I have 4TB SSDs that I used to use but ran out of TB/USB ports on the Studio so I consolidated the data on the 8TB SSD. I can use a hub (and have one on the system now). My Mini (that I use as a file server) has two hubs! Lots of wires on that system. Too much data that I am trying to keep online I guess.

David

I suppose there is a question of how much data needs to be attached at all times. :-)

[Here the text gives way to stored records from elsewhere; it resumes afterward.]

/-! ## statusCas -/

@[simp] theorem statusCas_mem (v h c : Bool) (s : State) : (statusCas v h c s).mem = s.mem.store 0x04000004 .word (withFlags (statusWord s.mem) v h c) := rfl
@[simp] theorem statusCas_line (v h c : Bool) (s : State) : (statusCas v h c s).line = s.line := rfl
@[simp] theorem statusCas_phase (v h c : Bool) (s : State) : (statusCas v h c s).phase = s.phase := rfl
@[simp] theorem statusCas_tLine (v h c : Bool) (s : State) : (statusCas v h c s).tLine = s.tLine := rfl
@[simp] theorem statusCas_running (v h c : Bool) (s : State) : (statusCas v h c s).running = s.running := rfl
@[simp] theorem statusCas_stopRequested (v h c : Bool) (s : State) : (statusCas v h c s).stopRequested = s.stopRequested := rfl
@[simp] theorem statusCas_framesReady (v h c : Bool) (s : State) : (statusCas v h c s).framesReady = s.framesReady := rfl
@[simp] theorem statusCas_acc0 (v h c : Bool) (s : State) : (statusCas v h c s).acc0 = s.acc0 := rfl
@[simp] theorem statusCas_acc1 (v h c : Bool) (s : State) : (statusCas v h c s).acc1 = s.acc1 := rfl
@[simp] theorem statusCas_lb0 (v h c : Bool) (s : State) : (statusCas v h c s).lb0 = s.lb0 := rfl
@[simp] theorem statusCas_lb1 (v h c : Bool) (s : State) : (statusCas v h c s).lb1 = s.lb1 := rfl
@[simp] theorem statusCas_lb2 (v h c : Bool) (s : State) : (statusCas v h c s).lb2 = s.lb2 := rfl
@[simp] theorem statusCas_lb3 (v h c : Bool) (s : State) : (statusCas v h c s).lb3 = s.lb3 := rfl
@[simp] theorem statusCas_lb4 (v h c : Bool) (s : State) : (statusCas v h c s).lb4 = s.lb4 := rfl
@[simp] theorem statusCas_lb5 (v h c : Bool) (s : State) : (statusCas v h c s).lb5 = s.lb5 := rfl
@[simp] theorem statusCas_fb (v h c : Bool) (s : State) : (statusCas v h c s).fb = s.fb := rfl
@[simp] theorem statusCas_monitors (v h c : Bool) (s : State) : (statusCas v h c s).monitors = s.monitors := rfl
@[simp] theorem statusCas_events (v h c : Bool) (s : State) : (statusCas v h c s).events = s.events := rfl
@[simp] theorem statusCas_faults (v h c : Bool) (s : State) : (statusCas v h c s).faults = s.faults := rfl
@[simp] theorem statusCas_refused (v h c : Bool) (s : State) : (statusCas v h c s).refused = s.refused := rfl
@[simp] theorem statusCas_consumed (v h c : Bool) (s : State) : (statusCas v h c s).consumed = s.consumed := rfl
@[simp] theorem statusCas_presented (v h c : Bool) (s : State) : (statusCas v h c s).presented = s.presented := rfl
@[simp] theorem statusCas_schedule (v h c : Bool) (s : State) : (statusCas v h c s).schedule = s.schedule := rfl
@[simp] theorem statusCas_draws (v h c : Bool) (s : State) : (statusCas v h c s).draws = s.draws := rfl
@[simp] theorem statusCas_clockReads (v h c : Bool) (s : State) : (statusCas v h c s).clockReads = s.clockReads := rfl
@[simp] theorem statusCas_response (v h c : Bool) (s : State) : (statusCas v h c s).response = s.response := rfl
@[simp] theorem statusCas_box (v h c : Bool) (s : State) : (statusCas v h c s).box = s.box := rfl
@[simp] theorem statusCas_texel (v h c : Bool) (s : State) : (statusCas v h c s).texel = s.texel := rfl
@[simp] theorem statusCas_tileNum (v h c : Bool) (s : State) : (statusCas v h c s).tileNum = s.tileNum := rfl
@[simp] theorem statusCas_objPixel (v h c : Bool) (s : State) : (statusCas v h c s).objPixel = s.objPixel := rfl
@[simp] theorem statusCas_bmpPixel (v h c : Bool) (s : State) : (statusCas v h c s).bmpPixel = s.bmpPixel := rfl
@[simp] theorem statusCas_winMask (v h c : Bool) (s : State) : (statusCas v h c s).winMask = s.winMask := rfl
@[simp] theorem statusCas_winFx (v h c : Bool) (s : State) : (statusCas v h c s).winFx = s.winFx := rfl

/-! ## advanceAccumulators -/

@[simp] theorem advanceAccumulators_mem (m : Memory) (s : State) : (advanceAccumulators m s).mem = s.mem := rfl
@[simp] theorem advanceAccumulators_line (m : Memory) (s : State) : (advanceAccumulators m s).line = s.line := rfl
@[simp] theorem advanceAccumulators_phase (m : Memory) (s : State) : (advanceAccumulators m s).phase = s.phase := rfl
@[simp] theorem advanceAccumulators_tLine (m : Memory) (s : State) : (advanceAccumulators m s).tLine = s.tLine := rfl
@[simp] theorem advanceAccumulators_running (m : Memory) (s : State) : (advanceAccumulators m s).running = s.running := rfl
@[simp] theorem advanceAccumulators_stopRequested (m : Memory) (s : State) : (advanceAccumulators m s).stopRequested = s.stopRequested := rfl
@[simp] theorem advanceAccumulators_framesReady (m : Memory) (s : State) : (advanceAccumulators m s).framesReady = s.framesReady := rfl
@[simp] theorem advanceAccumulators_acc0 (m : Memory) (s : State) : (advanceAccumulators m s).acc0 = advanceAcc m 0#1 s.acc0 := rfl
@[simp] theorem advanceAccumulators_acc1 (m : Memory) (s : State) : (advanceAccumulators m s).acc1 = advanceAcc m 1#1 s.acc1 := rfl
@[simp] theorem advanceAccumulators_lb0 (m : Memory) (s : State) : (advanceAccumulators m s).lb0 = s.lb0 := rfl
@[simp] theorem advanceAccumulators_lb1 (m : Memory) (s : State) : (advanceAccumulators m s).lb1 = s.lb1 := rfl
@[simp] theorem advanceAccumulators_lb2 (m : Memory) (s : State) : (advanceAccumulators m s).lb2 = s.lb2 := rfl
@[simp] theorem advanceAccumulators_lb3 (m : Memory) (s : State) : (advanceAccumulators m s).lb3 = s.lb3 := rfl
@[simp] theorem advanceAccumulators_lb4 (m : Memory) (s : State) : (advanceAccumulators m s).lb4 = s.lb4 := rfl
@[simp] theorem advanceAccumulators_lb5 (m : Memory) (s : State) : (advanceAccumulators m s).lb5 = s.lb5 := rfl
@[simp] theorem advanceAccumulators_fb (m : Memory) (s : State) : (advanceAccumulators m s).fb = s.fb := rfl
@[simp] theorem advanceAccumulators_monitors (m : Memory) (s : State) : (advanceAccumulators m s).monitors = s.monitors := rfl
@[simp] theorem advanceAccumulators_events (m : Memory) (s : State) : (advanceAccumulators m s).events = s.events := rfl
@[simp] theorem advanceAccumulators_faults (m : Memory) (s : State) : (advanceAccumulators m s).faults = s.faults := rfl
@[simp] theorem advanceAccumulators_refused (m : Memory) (s : State) : (advanceAccumulators m s).refused = s.refused := rfl
@[simp] theorem advanceAccumulators_consumed (m : Memory) (s : State) : (advanceAccumulators m s).consumed = s.consumed := rfl
@[simp] theorem advanceAccumulators_presented (m : Memory) (s : State) : (advanceAccumulators m s).presented = s.presented := rfl
@[simp] theorem advanceAccumulators_schedule (m : Memory) (s : State) : (advanceAccumulators m s).schedule = s.schedule := rfl
@[simp] theorem advanceAccumulators_draws (m : Memory) (s : State) : (advanceAccumulators m s).draws = s.draws := rfl
@[simp] theorem advanceAccumulators_clockReads (m : Memory) (s : State) : (advanceAccumulators m s).clockReads = s.clockReads := rfl
@[simp] theorem advanceAccumulators_response (m : Memory) (s : State) : (advanceAccumulators m s).response = s.response := rfl
@[simp] theorem advanceAccumulators_box (m : Memory) (s : State) : (advanceAccumulators m s).box = s.box := rfl
@[simp] theorem advanceAccumulators_texel (m : Memory) (s : State) : (advanceAccumulators m s).texel = s.texel := rfl
@[simp] theorem advanceAccumulators_tileNum (m : Memory) (s : State) : (advanceAccumulators m s).tileNum = s.tileNum := rfl
@[simp] theorem advanceAccumulators_objPixel (m : Memory) (s : State) : (advanceAccumulators m s).objPixel = s.objPixel := rfl
@[simp] theorem advanceAccumulators_bmpPixel (m : Memory) (s : State) : (advanceAccumulators m s).bmpPixel = s.bmpPixel := rfl
@[simp] theorem advanceAccumulators_winMask (m : Memory) (s : State) : (advanceAccumulators m s).winMask = s.winMask := rfl
@[simp] theorem advanceAccumulators_winFx (m : Memory) (s : State) : (advanceAccumulators m s).winFx = s.winFx := rfl

/-! ## reloadAccumulators -/

@[simp] theorem reloadAccumulators_mem (s : State) : (reloadAccumulators s).mem = s.mem := rfl
@[simp] theorem reloadAccumulators_line (s : State) : (reloadAccumulators s).line = s.line := rfl
@[simp] theorem reloadAccumulators_phase (s : State) : (reloadAccumulators s).phase = s.phase := rfl
@[simp] theorem reloadAccumulators_tLine (s : State) : (reloadAccumulators s).tLine = s.tLine := rfl
@[simp] theorem reloadAccumulators_running (s : State) : (reloadAccumulators s).running = s.running := rfl
@[simp] theorem reloadAccumulators_stopRequested (s : State) : (reloadAccumulators s).stopRequested = s.stopRequested := rfl
@[simp] theorem reloadAccumulators_framesReady (s : State) : (reloadAccumulators s).framesReady = s.framesReady := rfl
@[simp] theorem reloadAccumulators_acc0 (s : State) : (reloadAccumulators s).acc0 = loadAcc s.mem 0#1 := rfl
@[simp] theorem reloadAccumulators_acc1 (s : State) : (reloadAccumulators s).acc1 = loadAcc s.mem 1#1 := rfl
@[simp] theorem reloadAccumulators_lb0 (s : State) : (reloadAccumulators s).lb0 = s.lb0 := rfl
@[simp] theorem reloadAccumulators_lb1 (s : State) : (reloadAccumulators s).lb1 = s.lb1 := rfl
@[simp] theorem reloadAccumulators_lb2 (s : State) : (reloadAccumulators s).lb2 = s.lb2 := rfl
@[simp] theorem reloadAccumulators_lb3 (s : State) : (reloadAccumulators s).lb3 = s.lb3 := rfl
@[simp] theorem reloadAccumulators_lb4 (s : State) : (reloadAccumulators s).lb4 = s.lb4 := rfl
@[simp] theorem reloadAccumulators_lb5 (s : State) : (reloadAccumulators s).lb5 = s.lb5 := rfl
@[simp] theorem reloadAccumulators_fb (s : State) : (reloadAccumulators s).fb = s.fb := rfl
@[simp] theorem reloadAccumulators_monitors (s : State) : (reloadAccumulators s).monitors = s.monitors := rfl
@[simp] theorem reloadAccumulators_events (s : State) : (reloadAccumulators s).events = s.events := rfl
@[simp] theorem reloadAccumulators_faults (s : State) : (reloadAccumulators s).faults = s.faults := rfl
@[simp] theorem reloadAccumulators_refused (s : State) : (reloadAccumulators s).refused = s.refused := rfl
@[simp] theorem reloadAccumulators_consumed (s : State) : (reloadAccumulators s).consumed = s.consumed := rfl
@[simp] theorem reloadAccumulators_presented (s : State) : (reloadAccumulators s).presented = s.presented := rfl
@[simp] theorem reloadAccumulators_schedule (s : State) : (reloadAccumulators s).schedule = s.schedule := rfl
@[simp] theorem reloadAccumulators_draws (s : State) : (reloadAccumulators s).draws = s.draws := rfl
@[simp] theorem reloadAccumulators_clockReads (s : State) : (reloadAccumulators s).clockReads = s.clockReads := rfl
@[simp] theorem reloadAccumulators_response (s : State) : (reloadAccumulators s).response = s.response := rfl
@[simp] theorem reloadAccumulators_box (s : State) : (reloadAccumulators s).box = s.box := rfl
@[simp] theorem reloadAccumulators_texel (s : State) : (reloadAccumulators s).texel = s.texel := rfl
@[simp] theorem reloadAccumulators_tileNum (s : State) : (reloadAccumulators s).tileNum = s.tileNum := rfl
@[simp] theorem reloadAccumulators_objPixel (s : State) : (reloadAccumulators s).objPixel = s.objPixel := rfl
@[simp] theorem reloadAccumulators_bmpPixel (s : State) : (reloadAccumulators s).bmpPixel = s.bmpPixel := rfl
@[simp] theorem reloadAccumulators_winMask (s : State) : (reloadAccumulators s).winMask = s.winMask := rfl
@[simp] theorem reloadAccumulators_winFx (s : State) : (reloadAccumulators s).winFx = s.winFx := rfl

Yea, I know! I have a lot of photos - and I shoot raw+jpeg with cameras that create really big raw files (e.g. Sony A7R cameras and Fuji Medium Format camera). The the images that are still “active” in some fashion are in iCloud (about 1.2 TB) and I have 4 TB of internal SSDs for both my Mac Studio and my Mac MBP16 - so those images are “local” too. But I have the big external SSDs so why not? If I have any complaint about Mac OS it is that it doesn’t seem to handle the really big data folders very well. Even just regular copies in the Finder of one SSD to another can fail - and often do. I generally use ChronoSync for these copies - a bit slower but they work!

David

I got another “Drive Unreadable” message after waking from sleep for the 8TB SSD again. (The drive is fine.) I have another hypothesis that I am going to check. This drive is connected directly to one of the four TB/USB ports on the back of the Mac Studio (M4). One possibility is that the Mac is not supplying enough power for the connection (or it is very marginal). I have moved the drive to a powered dock (which I know provides more power) and see if that helps.

I know power is an issue with Macs (not just the Mac Studio) and if you use all the ports for devices that need power, then you can have problems. (On my M1 Mac Studio I used to get error messages saying too may devices were connected.). This power issue also occurs for one of my cameras - a Fuji GFX100SII Medium Format camera. The Mac doesn’t recognize the camera if the USB cable is connect directly to the Mac Studio - but it works fine if the connection is to the powered dock. (This camera is unusual - I have other cameras that don’t have this power requirement.)

So, I will see if this fixes the issue.